Saturday, 3 March 2012

Exercise 26: Colour Relationships

This exercise has two parts. The first part requires me to take three photographs of each pairs of complementary colours with the given proportion. That is 1:1 for red/green, 1:2 for orange/blue, and 1:3 for yellow/violet.

Here is the 1:1 for red and green.


The next one is 1:2 in orange/blue:



Then 1:3 for yellow/violet


The second part of the exercise requires me to shoot 3-4 photographs of the colour combinations that appeal to me. 

Here is red/green in roughly 1:2 ratio. In addition, there are small portion of yellow in the screen.

Here is yellow/violet/green in roughly 1:1:1 ratio


Here is blue has much larger proportion than orange (only the tiny area near the centre of the flower). On top of it, there are as much yellow as orange, and as much blue as green.
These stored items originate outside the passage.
-- ==== Sys2Proof/Machine/Aead.lean ====
section
/-! DEFINITION. The Schwaemm duplex and its commands (42_aead.md R190 to R211). -/

namespace Sys2Proof.Machine

/-- Word `i` of `FeistelSwap(S[0..R-1])` (R191), with halves of `R/2` words. -/
def feistelWord (R : Nat) (S : Vector Word 16) (i : Nat) : Word :=
  let h := R / 2
  if i < h then getW S (h + i) else getW S i ^^^ getW S (i - h)

/-- `Absorb(P)` with whitening (R192): the capacity is read, not changed. -/
def absorb (V : Variant) (P : List Word) (S : Vector Word 16) : Vector Word 16 :=
  fill S 0 V.R fun i => feistelWord V.R S i ^^^ P.getD i 0 ^^^ getW S (V.R + i % V.CW)

/-- Injection of Const(k) into the last capacity word S[2nb-1] (R196). -/
def injectConst (V : Variant) (k : Nat) (S : Vector Word 16) : Vector Word 16 :=
  setW S (2 * V.nb - 1) (getW S (2 * V.nb - 1) ^^^ V.aeadConst k)

/-- S after the constant of a last AD block of `n` bytes: A0 if short, A1 if full (R195, R196). -/
def markLastAd (V : Variant) (n : Nat) (S : Vector Word 16) : Vector Word 16 :=
  injectConst V (if n < V.RB then 0 else 1) S

/-- S after the constant of a last data block of `n` bytes: M2 if short, M3 if full (R196, R201, R205). -/
def markLastData (V : Variant) (n : Nat) (S : Vector Word 16) : Vector Word 16 :=
  injectConst V (if n < V.RB then 2 else 3) S

/-- The output of a data block (R199): the rate XOR the input, as long as the input. -/
def dataOut (V : Variant) (S : Vector Word 16) (input : List Byte) : List Byte :=
  (xorBytes (bytesOf (S.toList.take V.R)) input).take input.length

/-- DOUT holding the string `out`, zero beyond it (R199). -/
def doutOf (out : List Byte) : Vector Word 8 := fileOf 8 fun i => (wordsOf 8 out).getD i 0

/-- The words `S[i] XOR DIN[i]` of an interior block (R200, R204), i < R. -/
def dataWords (V : Variant) (S : Vector Word 16) (din : Vector Word 8) : List Word :=
  (List.range V.R).map fun i => getW S i ^^^ getW din i

/-- DOUT holding the words `ws`, zero beyond them. -/
def doutOfWords (ws : List Word) : Vector Word 8 := fileOf 8 fun i => ws.getD i 0

/-- An interior AD, plaintext or recovered plaintext block on S (R194, R200, R204). -/
def absorbBlock (V : Variant) (P : List Word) (S : Vector Word 16) : Vector Word 16 :=
  sparkle V.nb V.slim (absorb V P S)

/-- A last block `b`, padded, on S, after its constant (R195, R201, R205). -/
def absorbLastBlock (V : Variant) (b : List Byte) (S : Vector Word 16) : Vector Word 16 :=
  sparkle V.nb V.big (absorb V (wordsOf V.R (pad b V.RB)) S)

/-- S with the nonce in the rate, the key in the capacity and the rest 0 (R193). -/
def loadNonceKey (V : Variant) (nonce key : Vector Word 8) (S : Vector Word 16) : Vector Word 16 :=
  let S := fill S 0 V.R (getW nonce)
  let S := fill S V.R V.CW (getW key)
  fill S (V.R + V.CW) (16 - (V.R + V.CW)) fun _ => 0

/-- The key XORed into the capacity (R207, R209, R211). -/
def xorKey (V : Variant) (key : Vector Word 8) (S : Vector Word 16) : Vector Word 16 :=
  fill S V.R V.CW fun i => getW S (V.R + i) ^^^ getW key i

/-- The accumulated differences of the tag in the capacity and the supplied tag (R210). -/
def tagDiff (V : Variant) (S : Vector Word 16) (tag : Vector Word 8) : Word :=
  (List.range V.CW).foldl (fun diff i => diff ||| (getW S (V.R + i) ^^^ getW tag i)) 0

/-- Execute(AEAD_INIT) (R193). -/
def aeadInitEffect (s : State) : State :=
  { s with
    S := sparkle s.variant.nb s.variant.big (loadNonceKey s.variant s.din s.key s.S)
    dout := zeros 8
    verified := false
    phase := .aReady }

/-- AEAD_INIT (R193): admitted in every phase. -/
def execAeadInit (s : State) : Out :=
  performCmd (checkAll s.variant.isSchwaemm true true) aeadInitEffect s

/-- AEAD_AD (R194). -/
def execAeadAd (s : State) : Out :=
  performCmd (checkAll s.variant.isSchwaemm (s.phase ∈ [.aReady, .aAd]) true)
    (fun s =>
      { s with
        S := absorbBlock s.variant (blockWords s.variant.R s.din) s.S
        phase := .aAd }) s

/-- AEAD_AD_LAST (R195). -/
def execAeadAdLast (len : BitVec 6) (s : State) : Out :=
  performCmd
    (checkAll s.variant.isSchwaemm (s.phase ∈ [.aReady, .aAd]) (aeadLenOk s.variant len))
    (fun s =>
      { s with
        S := absorbLastBlock s.variant (blockBytes len.toNat s.din) (markLastAd s.variant len.toNat s.S)
        phase := .aAdDone }) s

/-- Execute(AEAD_ENC) (R200). -/
def aeadEncEffect (s : State) : State :=
  { s with
    dout := doutOfWords (dataWords s.variant s.S s.din)
    S := absorbBlock s.variant (blockWords s.variant.R s.din) s.S
    phase := .aEnc }

/-- AEAD_ENC (R200). -/
def execAeadEnc (s : State) : Out :=
  performCmd (checkAll s.variant.isSchwaemm (s.phase ∈ [.aReady, .aAdDone, .aEnc]) true) aeadEncEffect s

/-- Execute(AEAD_ENC_LAST) (R201). -/
def aeadEncLastEffect (len : BitVec 6) (s : State) : State :=
  let S := markLastData s.variant len.toNat s.S
  let M := blockBytes len.toNat s.din
  { s with
    dout := doutOf (dataOut s.variant S M)
    S := absorbLastBlock s.variant M S
    phase := .aEncDone }

/-- AEAD_ENC_LAST (R201). -/
def execAeadEncLast (len : BitVec 6) (s : State) : Out :=
  performCmd
    (checkAll s.variant.isSchwaemm (s.phase ∈ [.aReady, .aAdDone, .aEnc]) (aeadLenOk s.variant len))
    (aeadEncLastEffect len) s

/-- Execute(AEAD_DEC) (R204): the recovered plaintext is absorbed. -/
def aeadDecEffect (s : State) : State :=
  let M := dataWords s.variant s.S s.din
  { s with
    dout := doutOfWords M
    S := absorbBlock s.variant M s.S
    phase := .aDec }

/-- AEAD_DEC (R204). -/
def execAeadDec (s : State) : Out :=
  performCmd (checkAll s.variant.isSchwaemm (s.phase ∈ [.aReady, .aAdDone, .aDec]) true) aeadDecEffect s

/-- Execute(AEAD_DEC_LAST) (R205): the recovered plaintext, padded, is absorbed (R202). -/
def aeadDecLastEffect (len : BitVec 6) (s : State) : State :=
  let S := markLastData s.variant len.toNat s.S
  let M := dataOut s.variant S (blockBytes len.toNat s.din)
  { s with
    dout := doutOf M
    S := absorbLastBlock s.variant M S
    phase := .aDecDone }

/-- AEAD_DEC_LAST (R205). -/
def execAeadDecLast (len : BitVec 6) (s : State) : Out :=
  performCmd
    (checkAll s.variant.isSchwaemm (s.phase ∈ [.aReady, .aAdDone, .aDec]) (aeadLenOk s.variant len))
    (aeadDecLastEffect len) s

/-- Execute(AEAD_TAG) (R209): the key XOR is kept in S. -/
def aeadTagEffect (s : State) : State :=
  let S := xorKey s.variant s.key s.S
  { s with
    S := S
    dout := fill (zeros 8) 0 s.variant.CW fun i => getW S (s.variant.R + i)
    phase := .aDone }

/-- AEAD_TAG (R209). -/
def execAeadTag (s : State) : Out :=
  performCmd (checkAll s.variant.isSchwaemm (s.phase ∈ [.aReady, .aAdDone, .aEncDone]) true) aeadTagEffect s

/-- Execute(AEAD_VERIFY) (R211): DOUT keeps the last plaintext block. -/
def aeadVerifyEffect (s : State) : State :=
  let S := xorKey s.variant s.key s.S
  { s with
    S := S
    verified := tagDiff s.variant S s.din == 0
    phase := .aDone }

/-- AEAD_VERIFY (R211). -/
def execAeadVerify (s : State) : Out :=
  performCmd (checkAll s.variant.isSchwaemm (s.phase ∈ [.aReady, .aAdDone, .aDecDone]) true) aeadVerifyEffect s

end Sys2Proof.Machine
end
To be honest, I cannot sense the tension for putting a different proportion of colour on an image at all. It is true that we tend to draw our attention to the brightest object on an image. As a result, a large amount of lighter colour can in theory distract us from looking at other objects less. However, I don't feel any particular issue unless the brightness is extremely different that the other colour looks dark. For example, take the 1:2 red/green image as example. I crop it into the two versions below, one is roughly 1:1 ratio, and the next one is 1:3 ratio. 



Can you feel the tension? Personally, I can't feel it. Will I adjust the composition just to make sure the colour balance is exact at 1:1 ratio? I just don't see myself doing that. In fact, for the very first image in this exercise, I prefer the composition by moving the frame slightly to the right, so it will be less red.